# Screen Pro II Resolutions



## anatorian (May 22, 2014)

Cross post from creativecow...

We are having some problems getting VGA signals to look good passing through our SPII. 

DVI and SDI inputs work perfectly.
We are using a grid to tell if the 1:1 sampling is working (individual pixels in a 1920x1080 grid so you can immediately see if you are not getting perfect 1080).
VGA signals looks perfect with connected directly to the preview or program monitor.

When using the DVI inputs or using the direct connection the grid displays perfectly, each pixel in the grid only taking up one pixel on the screen.

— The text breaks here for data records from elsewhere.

/-! ### `State.modPop` -/

@[simp] theorem modPop_agenda (s : State) (u : Nat) (g : Population → Population) : (s.modPop u g).agenda = s.agenda := rfl
@[simp] theorem modPop_cur (s : State) (u : Nat) (g : Population → Population) : (s.modPop u g).cur = s.cur := rfl
@[simp] theorem modPop_fetch (s : State) (u : Nat) (g : Population → Population) : (s.modPop u g).fetch = s.fetch := rfl
@[simp] theorem modPop_fresh (s : State) (u : Nat) (g : Population → Population) : (s.modPop u g).fresh = s.fresh := rfl
@[simp] theorem modPop_nextUid (s : State) (u : Nat) (g : Population → Population) : (s.modPop u g).nextUid = s.nextUid := rfl
@[simp] theorem modPop_variant (s : State) (u : Nat) (g : Population → Population) : (s.modPop u g).variant = s.variant := rfl
@[simp] theorem modPop_fields (s : State) (u : Nat) (g : Population → Population) : (s.modPop u g).fields = s.fields := rfl
@[simp] theorem modPop_contexts (s : State) (u : Nat) (g : Population → Population) : (s.modPop u g).contexts = s.contexts := rfl
@[simp] theorem modPop_queues (s : State) (u : Nat) (g : Population → Population) : (s.modPop u g).queues = s.queues := rfl
@[simp] theorem modPop_tlb (s : State) (u : Nat) (g : Population → Population) : (s.modPop u g).tlb = s.tlb := rfl
@[simp] theorem modPop_misses (s : State) (u : Nat) (g : Population → Population) : (s.modPop u g).misses = s.misses := rfl
@[simp] theorem modPop_counted (s : State) (u : Nat) (g : Population → Population) : (s.modPop u g).counted = s.counted := rfl
@[simp] theorem modPop_packetOps (s : State) (u : Nat) (g : Population → Population) : (s.modPop u g).packetOps = s.packetOps := rfl
@[simp] theorem modPop_taskRetry (s : State) (u : Nat) (g : Population → Population) : (s.modPop u g).taskRetry = s.taskRetry := rfl
@[simp] theorem modPop_handles (s : State) (u : Nat) (g : Population → Population) : (s.modPop u g).handles = s.handles := rfl
@[simp] theorem modPop_launches (s : State) (u : Nat) (g : Population → Population) : (s.modPop u g).launches = s.launches := rfl
@[simp] theorem modPop_populations (s : State) (u : Nat) (g : Population → Population) : (s.modPop u g).populations = mapWhere (fun x => x.launch == u) g s.populations := rfl
@[simp] theorem modPop_blocks (s : State) (u : Nat) (g : Population → Population) : (s.modPop u g).blocks = s.blocks := rfl
@[simp] theorem modPop_warps (s : State) (u : Nat) (g : Population → Population) : (s.modPop u g).warps = s.warps := rfl
@[simp] theorem modPop_mem (s : State) (u : Nat) (g : Population → Population) : (s.modPop u g).mem = s.mem := rfl
@[simp] theorem modPop_stored (s : State) (u : Nat) (g : Population → Population) : (s.modPop u g).stored = s.stored := rfl
@[simp] theorem modPop_constCache (s : State) (u : Nat) (g : Population → Population) : (s.modPop u g).constCache = s.constCache := rfl
@[simp] theorem modPop_l1 (s : State) (u : Nat) (g : Population → Population) : (s.modPop u g).l1 = s.l1 := rfl
@[simp] theorem modPop_pend (s : State) (u : Nat) (g : Population → Population) : (s.modPop u g).pend = s.pend := rfl
@[simp] theorem modPop_proxy (s : State) (u : Nat) (g : Population → Population) : (s.modPop u g).proxy = s.proxy := rfl
@[simp] theorem modPop_sharers (s : State) (u : Nat) (g : Population → Population) : (s.modPop u g).sharers = s.sharers := rfl
@[simp] theorem modPop_localHome (s : State) (u : Nat) (g : Population → Population) : (s.modPop u g).localHome = s.localHome := rfl
@[simp] theorem modPop_slices (s : State) (u : Nat) (g : Population → Population) : (s.modPop u g).slices = s.slices := rfl
@[simp] theorem modPop_vaultDirty (s : State) (u : Nat) (g : Population → Population) : (s.modPop u g).vaultDirty = s.vaultDirty := rfl
@[simp] theorem modPop_flights (s : State) (u : Nat) (g : Population → Population) : (s.modPop u g).flights = s.flights := rfl
@[simp] theorem modPop_areqs (s : State) (u : Nat) (g : Population → Population) : (s.modPop u g).areqs = s.areqs := rfl
@[simp] theorem modPop_hostWrites (s : State) (u : Nat) (g : Population → Population) : (s.modPop u g).hostWrites = s.hostWrites := rfl
@[simp] theorem modPop_shadows (s : State) (u : Nat) (g : Population → Population) : (s.modPop u g).shadows = s.shadows := rfl
@[simp] theorem modPop_poison (s : State) (u : Nat) (g : Population → Population) : (s.modPop u g).poison = s.poison := rfl
@[simp] theorem modPop_badLines (s : State) (u : Nat) (g : Population → Population) : (s.modPop u g).badLines = s.badLines := rfl
@[simp] theorem modPop_crossings (s : State) (u : Nat) (g : Population → Population) : (s.modPop u g).crossings = s.crossings := rfl
@[simp] theorem modPop_accums (s : State) (u : Nat) (g : Population → Population) : (s.modPop u g).accums = s.accums := rfl
@[simp] theorem modPop_engine (s : State) (u : Nat) (g : Population → Population) : (s.modPop u g).engine = s.engine := rfl
@[simp] theorem modPop_mcReqs (s : State) (u : Nat) (g : Population → Population) : (s.modPop u g).mcReqs = s.mcReqs := rfl
@[simp] theorem modPop_mcSessions (s : State) (u : Nat) (g : Population → Population) : (s.modPop u g).mcSessions = s.mcSessions := rfl
@[simp] theorem modPop_cycles (s : State) (u : Nat) (g : Population → Population) : (s.modPop u g).cycles = s.cycles := rfl
@[simp] theorem modPop_copies (s : State) (u : Nat) (g : Population → Population) : (s.modPop u g).copies = s.copies := rfl
@[simp] theorem modPop_sessions (s : State) (u : Nat) (g : Population → Population) : (s.modPop u g).sessions = s.sessions := rfl
@[simp] theorem modPop_graphs (s : State) (u : Nat) (g : Population → Population) : (s.modPop u g).graphs = s.graphs := rfl
@[simp] theorem modPop_frames (s : State) (u : Nat) (g : Population → Population) : (s.modPop u g).frames = s.frames := rfl
@[simp] theorem modPop_spawn (s : State) (u : Nat) (g : Population → Population) : (s.modPop u g).spawn = s.spawn := rfl
@[simp] theorem modPop_ownRanges (s : State) (u : Nat) (g : Population → Population) : (s.modPop u g).ownRanges = s.ownRanges := rfl
@[simp] theorem modPop_notices (s : State) (u : Nat) (g : Population → Population) : (s.modPop u g).notices = s.notices := rfl
@[simp] theorem modPop_destroying (s : State) (u : Nat) (g : Population → Population) : (s.modPop u g).destroying = s.destroying := rfl
@[simp] theorem modPop_errorLog (s : State) (u : Nat) (g : Population → Population) : (s.modPop u g).errorLog = s.errorLog := rfl
@[simp] theorem modPop_errorCount (s : State) (u : Nat) (g : Population → Population) : (s.modPop u g).errorCount = s.errorCount := rfl
@[simp] theorem modPop_wear (s : State) (u : Nat) (g : Population → Population) : (s.modPop u g).wear = s.wear := rfl
@[simp] theorem modPop_power (s : State) (u : Nat) (g : Population → Population) : (s.modPop u g).power = s.power := rfl
@[simp] theorem modPop_powerLow (s : State) (u : Nat) (g : Population → Population) : (s.modPop u g).powerLow = s.powerLow := rfl
@[simp] theorem modPop_fuses (s : State) (u : Nat) (g : Population → Population) : (s.modPop u g).fuses = s.fuses := rfl
@[simp] theorem modPop_flash (s : State) (u : Nat) (g : Population → Population) : (s.modPop u g).flash = s.flash := rfl
@[simp] theorem modPop_hostLink (s : State) (u : Nat) (g : Population → Population) : (s.modPop u g).hostLink = s.hostLink := rfl
@[simp] theorem modPop_functions (s : State) (u : Nat) (g : Population → Population) : (s.modPop u g).functions = s.functions := rfl
@[simp] theorem modPop_posts (s : State) (u : Nat) (g : Population → Population) : (s.modPop u g).posts = s.posts := rfl
@[simp] theorem modPop_up (s : State) (u : Nat) (g : Population → Population) : (s.modPop u g).up = s.up := rfl
@[simp] theorem modPop_hostData (s : State) (u : Nat) (g : Population → Population) : (s.modPop u g).hostData = s.hostData := rfl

Once we use the VGA input to the SPII the sampling is no longer 1:1 and each pixel in the test grid takes up more than 1 pixel. We were able to play with the size settings long enough to get one of our computers to display properly with VGA, but many other PCs we have will not display perfectly using 1:1 sampling. The image is shifted to the right and we can never get the image to fill the screen.

As listed above we have verified that the PCs are outputting proper 1920x1080 signal by connecting them directly to a LCD monitor and observing full sharpness.

Any ideas here? The SPII on auto acquire thinks the signal is 1280x1080, and we manually change that to 1920x1080p @60 and change sampling to 1:1 but the sizing never allows us to fill the screen.

Thanks!


----------



## ruinexplorer (May 23, 2014)

Which version of the software are you currently using on the SPII? It sounds as if it is misreading the EDID with the Auto Acquire.


----------



## Jay Ashworth (May 23, 2014)

Or you might need the projector powered up before you *plug in the cable*, to get the proper EDID/resolution. You did say "projector", right?


----------



## anatorian (May 24, 2014)

What we discovered (only after reading the PDS-902 manual and making a guess as to if it applied to the SPII) is that the SPII doesn't support 1:1 pixel sampling when the pixel clock is over 150MHz. Since the iMac worked perfectly it must have a pixel clock under 150MHz by default. On the windows PCs we were able to achieve the 1:1 sampling by altering the timings in the advanced driver settings (many default to a pixel clock around 170MHz for 1920x1080p @60).

Hopefully this helps someone else that may be having this issue.


----------



## ruinexplorer (May 25, 2014)

Good news that you solved your issue.


----------